Insect Repellent [by James Wenley]
I’ve admired Pulitzer prize-winning playwright Tracy Letts’ work in Dallas trailer-trash set Killer Joe (his first play in 1996) and pill-popping American domestic-epic August: Osage County (2007). The Real Theatre Company, under Director David Coddington, have produced Bug (1997), Lett’s second play, and the first of which I haven’t been impressed by. Don’t expect Osage, it’s more a lesser Killer Joe.
Bug has Letts’ standard theme of the diseased American dream. Chain-smoking and desperately lonely Agnes (Jo Lloyd) is holed up in an Oklahoma motel room, hounded by phone calls from who she believes to be from her ex-con/ex-husband Jerry Goss (Chris Molloy) who is out of prison and trying to track her down. Agnes is introduced by her friend R.C (Tui Peterson) to Peter Evans (Alex Ewan), an ex-vet on the run. Put together in the motel room, Agnes and Peter are a volatile combination as they descend into their delusional world of paranoia, secret medical experiments, and an infestation of bugs that live under their skin.
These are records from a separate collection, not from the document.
/-- One station (R1, Table 1.2). -/
structure Stn where
  /-- Station in reset (powered up in reset; leaves it at cold start) (14_startup R338). -/
  inReset : Bool := true
  /-- Its own reset sequence runs: a HOLD bit cleared meanwhile does not release it (17_setup Table 17.4). -/
  own : Bool := false
  /-- FT servo (02_fabric_time R43). -/
  servo : Servo := {}
  /-- Device time state last forwarded (02_fabric_time R54). -/
  devTq : BitVec 2 := 0
  /-- EPOCH START admitted since reset (05_records R129). -/
  offering : Bool := false
  /-- The hub has reloaded the station since its reset (14_startup R338). -/
  reload : Bool := false
  /-- FT at which its servo last left ACQUIRE for LOCKED (08_tensor R203). -/
  lockAt : Nat := 0
  /-- Last PERIODIC TSYNC (02_fabric_time R51). -/
  tsyncAt : Nat := 0
  /-- Next record sequence number (retention) (05_records R120). -/
  seq : Nat := 0
  /-- Plan epoch in force (05_records R129). -/
  epoch : BitVec 32 := 0
  /-- Open curd (retention) (01_unit_anatomy R21). -/
  cur : Option Curd := none
  /-- Open reserve curd (retention) (05_records R119). -/
  rsv : Option Curd := none
  /-- A slot is designated as the reserve (05_records R119). -/
  rsvOk : Bool := true
  /-- Closed curds (retention) (01_unit_anatomy R21). -/
  closed : List Held := []
  /-- Pending GAP counts (05_records R128). -/
  gaps : List GapAcc := []
  /-- A NO_BUFFER answer is outstanding (06_admission R136). -/
  noBuf : Bool := false
  /-- Markers arriving (04_markers R88). -/
  mkIn : List MkIn := []
  /-- Slice marker queues (04_markers R91). -/
  queue : List QEnt := []
  /-- Reference markers by funnel entry (04_markers R92). -/
  refs : List (Nat × MkRef) := []
  /-- Holds in progress (04_markers R97). -/
  holds : List Hold := []
  /-- Disarmed funnel entries, and 64 + tap for flow ports, each with the slice of the tap whose hold timed out (04_markers R97). -/
  disarm : List (Nat × Nat) := []
  /-- Per slice: die edge and flow events taken at it (07_sequence_ledger R161). -/
  flowAt : List (Nat × Nat × Nat) := []
  /-- Issue table: 16 x tap + index, command index, issue FT (03_counters R80). -/
  issue : List (Nat × BitVec 32 × Nat) := []
  /-- Event lines at the last sample, by tap (03_counters R67). -/
  prev : SMap (BitVec 64) := []
  /-- RX + TX of the present cycle, by port (04_markers R99). -/
  pbytes : SMap Nat := []
  /-- Programmable counters (03_counters R67). -/
  cnt : SMap Nat := []
  /-- Always-on counters (03_counters R69). -/
  ao : SMap Nat := []
  /-- Counters that wrapped since their previous capture (03_counters R74). -/
  wrap : List Nat := []
  /-- Counters captured since they last started from zero; the others carry RESET (03_counters R74). -/
  seen : List Nat := []
  /-- TIME increments of unfinished cycles (03_counters R67). -/
  pend : List TimePend := []
  /-- Restore registers of the counters that changed at the swap (03_counters R76). -/
  saved : Option (SMap Nat) := none
  /-- Port A high-half latch: counter, bits [47:32] (03_counters R70). -/
  latchA : Option (Nat × BitVec 16) := none
  /-- Port B high-half latch (03_counters R70). -/
  latchB : Option (Nat × BitVec 16) := none
  /-- Port A staging (03_counters R71). -/
  stageA : SMap (BitVec 16) := []
  /-- Port B staging (03_counters R71). -/
  stageB : SMap (BitVec 16) := []
  /-- Capture banks in use (03_counters R72). -/
  banks : List Bank := []
  /-- Next CNT records carry SKIP (03_counters R75). -/
  skip : Bool := false
  /-- Last capture instant (03_counters R72). -/
  lastCap : Nat := 0
  /-- Snapshots scheduled at the station: ID, T (03_counters R77). -/
  snaps : List (BitVec 32 × Nat) := []
  /-- Sampler countdown (03_counters R81). -/
  pcs : Nat := 0
  /-- Exponent the present interval was loaded under (03_counters R82). -/
  pcsN : Nat := 8
  /-- Sampler LFSR (03_counters R81). -/
  lfsr : BitVec 32 := 1
  /-- Slice and die edge of the last stored sample (03_counters R83). -/
  pcsAt : Option (Nat × Nat) := none
  /-- Comparators true in the present die cycle (04_markers R99). -/
  cmpIn : BitVec 16 := 0
  /-- Comparators of counters that a TIME increment or a write took past VAL, for the next die cycle (04_markers Table 4.7). -/
  late : BitVec 16 := 0
  /-- Mesh lines that arrived in the present die cycle (04_markers R101). -/
  meshIn : BitVec 8 := 0
  /-- The present die cycle (04_markers R103). -/
  inAt : Nat := 0
  /-- Trigger sequencer (04_markers R101). -/
  seqr : SeqState := {}
  /-- Sequencer at the swap, for a rollback (04_markers R105). -/
  seqrSaved : Option SeqState := none
  /-- Open BW windows (03_counters R79). -/
  bw : List BwPort := []
  /-- Start of each analysis slice's open window (03_counters R79). -/
  bwAt : SMap Nat := []
  /-- Sketch streams (09_churn R212). -/
  sk : SMap SkStream := []
  /-- Partial messages on their way to the hub (09_churn R212). -/
  parts : List Partial := []
  /-- Watches in effect at the station (08_tensor R190). -/
  armed : List Nat := []
  /-- Accumulations and streams, open or waiting for their last reads (08_tensor R191). -/
  accs : List Accum := []
  /-- Tensor reader queue (08_tensor R192). -/
  bursts : List Burst := []
  /-- Number of the next burst (08_tensor R192). -/
  nburst : Nat := 0
  /-- Skim shift of the CNT interval (03_counters R86). -/
  levCnt : Nat := 0
  /-- Skim shift of the BW windows (03_counters R86). -/
  levBw : SMap Nat := []
  /-- Skim's divisor exponent; none: the plan's (03_counters R86). -/
  levPcs : Option Nat := none
  /-- Stall-on-full suspended (lever 0x04) (06_admission R157). -/
  susp : Bool := false
  /-- Tensor capture deferred (lever 0x08) (08_tensor R202). -/
  defer : Bool := false
  /-- Lever changes held at the station for their EFFECT (06_admission R155). -/
  levs : List LevPend := []
  /-- Pacing (06_admission R154). -/
  pace : Pacer := {}
  /-- Offer of the present window (06_admission R152). -/
  offer : Offer := {}
  /-- Report of the window just ended, on its way (06_admission R152). -/
  offerDone : Option Offer := none
  /-- Progress messages under way: P, and the curds closed before and not yet accepted (RSV, FIRSTSEQ) (07_sequence_ledger R165). -/
  prog : List (Nat × List (Bool × Nat)) := []
  /-- FT at which the last progress message was sent (07_sequence_ledger R165). -/
  progAt : Option Nat := none
  /-- Curds on the link to the hub, oldest first, each with the resend requests the station had received as it began to send it (01_unit_anatomy R24). -/
  link : List (Curd × Nat) := []
  /-- Resend requests received (06_admission R133). -/
  reqs : Nat := 0
  /-- PREPARE held: T (11_management R271). -/
  prep : Option Nat := none
  /-- GO held: T (11_management R272). -/
  go : Option Nat := none
  /-- The image and epoch before the swap, for a rollback (11_management R273). -/
  prior : Option (SMap (BitVec 32) × BitVec 32) := none
  /-- Rollback instant received (11_management R273). -/
  rbAt : Option Nat := none
  /-- STALL records waiting for the next reserve curd (05_records R119). -/
  rsvWait : List Record := []
  /-- Occurrence counter 0 input true in the present die cycle (04_markers R102). -/
  ocHit0 : Bool := false
  /-- Occurrence counter 1 input true in the present die cycle (04_markers R102). -/
  ocHit1 : Bool := false
  /-- Latest capture instant taken or skipped (03_counters R75). -/
  lastTry : Nat := 0
  /-- FT at which the first record of the open curd was written (01_unit_anatomy R22). -/
  curAt : Nat := 0
  /-- FT at which the first record of the open reserve curd was written (01_unit_anatomy R22). -/
  rsvAt : Nat := 0
  /-- Length of the latest die cycle presented, in ticks; 10 until one is (03_counters R67, log entry 47). -/
  cyc : Nat := 10
  /-- Increments of each programmable counter in the present die cycle (00_scope R14, 03_counters R71). -/
  incs : SMap Nat := []
  /-- Counters that software loaded in the present die cycle: counter, value before, value written (00_scope R14). -/
  loads : List (Nat × Nat × Nat) := []
  /-- Mesh events on their way through the station's synchroniser: instant of delivery, lines (04_markers R107). -/
  meshQ : List (Nat × BitVec 8) := []
  /-- Keys and IVs of the captures armed at the station, by WID (08_tensor R199). -/
  keys : SMap (BitVec 352) := []
  /-- FT at which the tensor reader has issued the reads it holds (08_tensor R202). -/
  rdFree : Nat := 0
  deriving DecidableEq, Repr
Performance quality is scattered, and while accents slips make for an easy criticism, I found it especially distracting in this production, with Tui Peterson a prime offender. The characters of Agnes and Peter are the pivots of the drama and get the most stage time. Jo Lloyd is gutsy and has a strong focus on her outer actions, but together with Alex Ewan, the performance intensity is often too small for the stage. Only Chris Molloy and Edward Newborn (appearing all to briefly as Dr Sweet) rise to the potential of Letts’ chewable dialogue.
“All we ever do is talk about bugs” whines Agnes to Peter, and it’s a fair complaint. The play gets a bit stuck in Act One as Peter becomes obsessed with the bugs he believes his afflicting him. It’s easy to characterise a character as paranoid on the stage, but much harder for the audience to feel it alongside them. Put against the tricks of Silo’s recent production of Herzog’s Belleville, Bug comes away impoverished. The shorter Act Two livens up when the Motel walls are tinfoiled over and Agnes and Peter work themselves up as they put together an alternative conspiracy narrative on the action of the previous act. The ending is an easy way out, leaving other plot points unrealised, as if Letts had had enough of the lot of them.
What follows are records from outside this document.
-- ==== Sys2Proof/Machine/Admit.lean ====
section
/-!
DEFINITION. Admission: how a station or a hub internal source numbers a record, paces it, places it in a curd or counts its
loss, and how curds close (01_unit_anatomy R20-R23, 05_records R118-R128, 06_admission R136-R138, R154).
-/

namespace Sys2Proof.Machine

/-! ## Settings read by admission -/

/-- The device identity when the device is a member of a node: 8 x BOARD + SLOT (13_node R306, 05_records R116). -/
def State.devId (s : State) : Option Nat :=
  if s.rb Kx.synId 31 && !s.node.estranged then some (s.rf Kx.synId 5 0) else none

/-- The time quality in force at station n (02_fabric_time R53). -/
def State.tqNow (s : State) (n : Nat) : BitVec 2 :=
  BitVec.ofNat 2 (tqOf (s.stn n).servo.st.toNat (s.stn n).devTq.toNat)

/-- The flush interval of station n, in ticks (01_unit_anatomy R22). -/
def State.flush (s : State) (n : Nat) : Nat := clamp1 400 (s.rf (Kx.stnCurdCfg n) 8 0) * 2000

/-- The largest flush interval in force at any station (01_unit_anatomy R22). -/
def State.flushMax (s : State) : Nat := (s.dies.map s.flush).foldl max 2000

/-- The journal runs (06_admission Table 6.2). -/
def State.jrnOn (s : State) : Bool := s.rb Kx.hubJrnCfg 31

/-! ## Counters -/

/-- A counter that software loads with `w` in a die cycle in which it held `old` and hardware adds `inc`: the value written plus the
increment, or plus one where the increment would have wrapped it (00_scope R14). Answers the sum, and whether it wrapped. -/
def loadedSum (old w inc : Nat) : Nat × Bool :=
  let v := if old + inc < 2 ^ 48 then w + inc else w + 1
  (v % 2 ^ 48, decide (2 ^ 48 ≤ old + inc ∨ 2 ^ 48 ≤ v))

/-- The sum of an increment: of a counter that software loaded in this die cycle, of any other (00_scope R14, 03_counters R67). -/
def Stn.counted (st : Stn) (key d : Nat) : Nat × Bool :=
  let add := fun (v : Nat) => (v % 2 ^ 48, decide (2 ^ 48 ≤ v))
  if key < 256 then
    match st.loads.find? fun x => x.1 == key with
    | some (_, old, w) => loadedSum old w (sgetD st.incs key 0 + d)
    | none => add (sgetD st.cnt key 0 + d)
  else add (sgetD st.ao key 0 + d)

/-- Add to a counter of station n: key k for counter k, 256 + j for AOj. Counters wrap at 2^48 and set their sticky bit
(03_counters R67, Table 3.9). -/
def State.bump (s : State) (n key d : Nat) : State :=
  let st := s.stn n
  let (w, wraps) := st.counted key d
  let st := if key < 256 then { st with cnt := snum st.cnt key w, incs := sadd st.incs key d } else { st with ao := snum st.ao key w }
  let st := if wraps then { st with wrap := insertNew st.wrap key } else st
  let s := s.setStn n st
  if wraps then s.setB (Kx.stnCovf n (key / 32)) (key % 32) true else s

/-- Add to always-on counter j of station n (03_counters R69). -/
def State.bumpAo (s : State) (n j d : Nat) : State := s.bump n (256 + j) d

/-! ## Curds of a station -/

/-- Record-buffer slots free for ordinary curds: one of the 64 is the reserve (01_unit_anatomy R23). -/
def freeSlots (st : Stn) : Nat := 64 - st.closed.length - b1 st.cur.isSome - b1 (st.rsv.isSome || st.rsvOk)

/-- A closed curd's header (05_records R116). -/
def State.sealHeader (s : State) (n : Nat) (c : Curd) (cause : BitVec 2) : Curd :=
  { c with close := cause, dev := s.devId, tq := if c.tq < s.tqNow n then s.tqNow n else c.tq }

/-- Close the open curd of station n (01_unit_anatomy R21). -/
def State.closeCur (s : State) (n : Nat) (cause : BitVec 2) : State :=
  let st := s.stn n
  match st.cur with
  | none => s
  | some c => s.setStn n { st with cur := none, closed := st.closed ++ [{ curd := s.sealHeader n c cause }] }

/-- Close the open reserve curd; the next slot to free becomes the reserve (05_records R119). -/
def State.closeRsv (s : State) (n : Nat) (cause : BitVec 2) : State :=
  let st := s.stn n
  match st.rsv with
  | none => s
  | some c =>
    s.setStn n { st with rsv := none, rsvOk := false, closed := st.closed ++ [{ curd := s.sealHeader n c cause }] }

/-- A curd opened by a record. -/
def State.openCurd (s : State) (n : Nat) (rsv : Bool) (r : Record) : Curd :=
  { unit := n, rsv := rsv, tq := s.tqNow n, firstSeq := r.seq, ftBase := r.ft, epoch := (s.stn n).epoch, recs := [r] }

/-- A change of time quality is kept by the open curds (02_fabric_time R53). -/
def State.raiseTq (s : State) (n : Nat) : State :=
  let q := s.tqNow n
  let up := fun c : Curd => if c.tq < q then { c with tq := q } else c
  s.modStn n fun st => { st with cur := st.cur.map up, rsv := st.rsv.map up }

/-- Store an ordinary record; false when it got no place. A record that does not fit closes the open curd (R118). -/
def State.storeOrd (s : State) (n : Nat) (r : Record) : State × Bool :=
  match (s.stn n).cur with
  | some c =>
    if fits c r then (s.modStn n fun st => { st with cur := some (c.push r) }, true)
    else
      let s := s.closeCur n closeFull
      if freeSlots (s.stn n) = 0 then (s, false)
      else (s.modStn n fun st => { st with cur := some (s.openCurd n false r), curAt := s.stnFt n }, true)
  | none =>
    if freeSlots (s.stn n) = 0 then (s, false)
    else (s.modStn n fun st => { st with cur := some (s.openCurd n false r), curAt := s.stnFt n }, true)

/-- The open curd takes a record (05_records R118). -/
def Stn.takes (st : Stn) (r : Record) : Bool := match st.cur with | some c => fits c r | none => false

/-- A record finds a place: in the open curd, or in a slot free to open the next (04_markers R91). -/
def Stn.placeable (st : Stn) (r : Record) : Bool := st.takes r || decide (0 < freeSlots st)

/-- Store a GAP or STALL record in the reserve curd; false when the reserve is unavailable (05_records R119). -/
def State.storeRsv (s : State) (n : Nat) (r : Record) : State × Bool :=
  match (s.stn n).rsv with
  | some c =>
    if fits c r then (s.modStn n fun st => { st with rsv := some (c.push r) }, true)
    else (s.closeRsv n closeFull, false)
  | none =>
    if (s.stn n).rsvOk then (s.modStn n fun st => { st with rsv := some (s.openCurd n true r), rsvAt := s.stnFt n }, true)
    else (s, false)

/-! ## Admission at a station -/

/-- Number a record with the timestamp that Table 2.5 of 02_fabric_time gives it: it takes the station's next sequence number and counts
as offered (R20, AO42). -/
def State.numberAt (s : State) (n : Nat) (r : Record) (ft : Nat) : State × Record :=
  let st := s.stn n
  let r := { r with seq := st.seq, ft := ft }
  ((s.setStn n { st with seq := st.seq + 1, offer := st.offer.add false r }).bumpAo n 42 1, r)

/-- Number a record with the present edge as its timestamp. -/
def State.number (s : State) (n : Nat) (r : Record) : State × Record := s.numberAt n r (s.stnFt n)

/-- The tokens of a pacer at an instant: it gains allowance x ticks, in 1/80,000 byte, up to allowance / 10 (R154). -/
def Pacer.refill (p : Pacer) (now : Nat) : Pacer :=
  { p with tok := min (p.allow * 8000) (p.tok + p.allow * (now - p.at_)), at_ := now }

/-- Pacing of one record: the pacer after it, and whether the record is refused (R154). -/
def Pacer.take (p : Pacer) (now : Nat) (r : Record) : Pacer × Bool :=
  if !p.on then (p, false)
  else
    let p := p.refill now
    let need := recBytes r * 80000
    if need ≤ p.tok then ({ p with tok := p.tok - need }, false)
    else if exempt r then ({ p with tok := 0 }, false)
    else (p, true)

/-- Station n's pacer takes a record's tokens; true where it refuses the record (R154). -/
def State.pace (s : State) (n : Nat) (r : Record) : State × Bool :=
  let (p, refused) := (s.stn n).pace.take s.now r
  (s.modStn n fun st =>
    { st with pace := p
              offer := if refused then { st.offer with refused := st.offer.refused + recBytes r } else st.offer }, refused)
It’s the little details that I’m most concerned about with this production: the light from an overhead window that is perpetually bright (even at night), the interior light fixtures that come on without a switch being flicked, the NZ smoke package, Pam’s brand fly repellent, and the stage hand who changes the set wearing reflective white writing on his garments. They add up to a haphazard level of directorial attention, which is summed up for me by the fact that the playwrights name does not appear in the production’s program. AT ALL. That’s surely a rights violation and definitely a disrespectful oversight. It really tells you all you need to know about this production.
Bug is presented by The Real Theatre Company and plays at The Basement until 27 September. Details see The Basement.